Alkenes and alcohols can be used as sources of the electrophilic carbocation reactant in the first and third cases. Due to significant resonance charge delocalization, the triphenylmethyl cation formed in the third scenario is very unreactive and only substitutes highly activated aromatic rings. The second example demonstrates an unusual instance in which the alkylating agent is a polychloro reactant. To avoid tri-alkylation of this reagent, which is slowed by steric hindrance, a four-fold excess of carbon tetrachloride is utilised. The fourth example shows how alkylation reactions of activated benzene rings frequently have poor orientational selectivity. At the least inhibited location, the bulky tert-butyl group is linked to the reactive meta-xylene ring. Because polyalkyl benzenes rearrange under Friedel-Crafts conditions, this may not be the site of initial bonding (para-dipropyl benzene rearranges to meta-dipropyl benzene on heating with AlCl3).
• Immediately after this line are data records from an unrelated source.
theorem State.packetEnd_goes {s : State} {id : Nat} {p : Packet} {code : Code} : s.Goes (State.packetEnd s id p code) := by
  unfold State.packetEnd
  with_reducible repeat' first
    | exact Goes.refl _ | assumption
    | ((fail_if_no_progress extract_lets +onlyGivenNames x);
        refine Goes.cut (t := x) ?_ fun hx => ?_; (on_goal 1 => dsimp -zeta only [x]; clear x); on_goal 2 => clear_value x)
    | fail_if_no_progress extract_lets +onlyGivenNames x | apply Goes.snoc State.mailDrop_goes
    | apply Goes.snoc State.onIsl_goes | apply Goes.snoc State.send_goes | apply Goes.ite | split

/-! ### Machine/Collectives.lean -/

theorem State.putColl_goes {s : State} {c : Coll} : s.Goes (State.putColl s c) := by
  unfold State.putColl
  with_reducible repeat' first
    | exact Goes.refl _ | assumption | fail_if_no_progress extract_lets +onlyGivenNames x | apply Goes.snoc State.setColls_goes

theorem State.collFlush_goes {s : State} {c : Coll} : s.Goes (State.collFlush s c) := by
  unfold State.collFlush
  with_reducible repeat' first
    | exact Goes.refl _ | assumption | fail_if_no_progress extract_lets +onlyGivenNames x | apply Goes.snoc State.putColl_goes
    | apply Goes.snoc State.send_goes | apply Goes.snoc State.bump_goes | (apply Goes.each; (on_goal 2 => intro x u))

theorem State.collWrite_goes {s : State} {c : Coll} {off : Nat} {bs : List Byte} {rb0 : Code} {rt : State}
    (hF : s.collWrite c off bs = some (rb0, rt)) : s.Goes rt := by
  unfold State.collWrite at hF
  revert hF
  extract_lets +onlyGivenNames d
  extract_lets +onlyGivenNames fin
  have hfin : ∀ {a : Acc} {c : Code} {t : State}, fin a = some (c, t) → a.state = t := by
    intro a c t
    dsimp -zeta only [fin]
    split
    · rintro ⟨⟩; rfl
    · rintro ⟨⟩
  clear_value fin
  split
  · intro h; rw [← hfin h]; exact State.writeRange_goes
  · extract_lets whole rest
    split
    · rintro ⟨⟩
    · next code t e =>
      have ht : s.Goes t := by rw [← hfin e]; exact State.addRange_goes
      split
      · rintro ⟨⟩; exact ht
      · split
        · rintro ⟨⟩
        · next e old u hu =>
          have h : s.Goes u := Goes.trans ht (State.readRange_goes_done hu)
          split
          · rintro ⟨⟩; exact h
          · split
            · rintro ⟨⟩; exact h
            · intro k; rw [← hfin k]; exact Goes.trans h State.writeRange_goes

theorem State.collLand_goes {s : State} {c : Coll} {off : Nat} {bs : List Byte} {rt : State}
    (hF : State.collLand s c off bs = some rt) : s.Goes rt := by
  unfold State.collLand at hF
  revert hF
  with_reducible repeat' first
    | (rintro ⟨⟩) | exact Goes.refl _ | assumption | fail_if_no_progress extract_lets +onlyGivenNames x
    | (apply Goes.snoc (State.collWrite_goes (hF := by assumption))) | apply Goes.snoc State.collFlush_goes
    | apply Goes.snoc State.collHalt_goes | apply Goes.ite | split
Separation of isomer mixtures is a practical concern when using electrophilic aromatic substitution processes in synthesis. This is especially true in ortho-para substitutions, which frequently result in large amounts of the minor isomer. Except for specific reactions of toluene and similar alkyl benzenes, para-isomers usually win out. The fact that para-isomers have much higher melting temperatures than their ortho counterparts aids separation of these combinations; as a result, fractional crystallisation is typically an efficient isolation procedure. Separation of trace isomers is usually not an issue because meta-substitution favours a single product.

References:

1. Das Asim K., Fundamentals of Inorganic Chemistry, Vol. II, CBS Publications, 2nd Ed. 2010.

2. Selected Topic in Inorganic Chemistry, Mallick, Madan and Tuli, S. Chand Publisher. 17th Ed. 2010.

3. Mehrotra R.C. And Singh, A. Organometallic Chemistry, New Age International Publishers, 2nd Edn, 2000.

4. Gupta B. D. And Elias A. J., Basic Organometallic Chemistry, 2nd Edn., University Press (2013).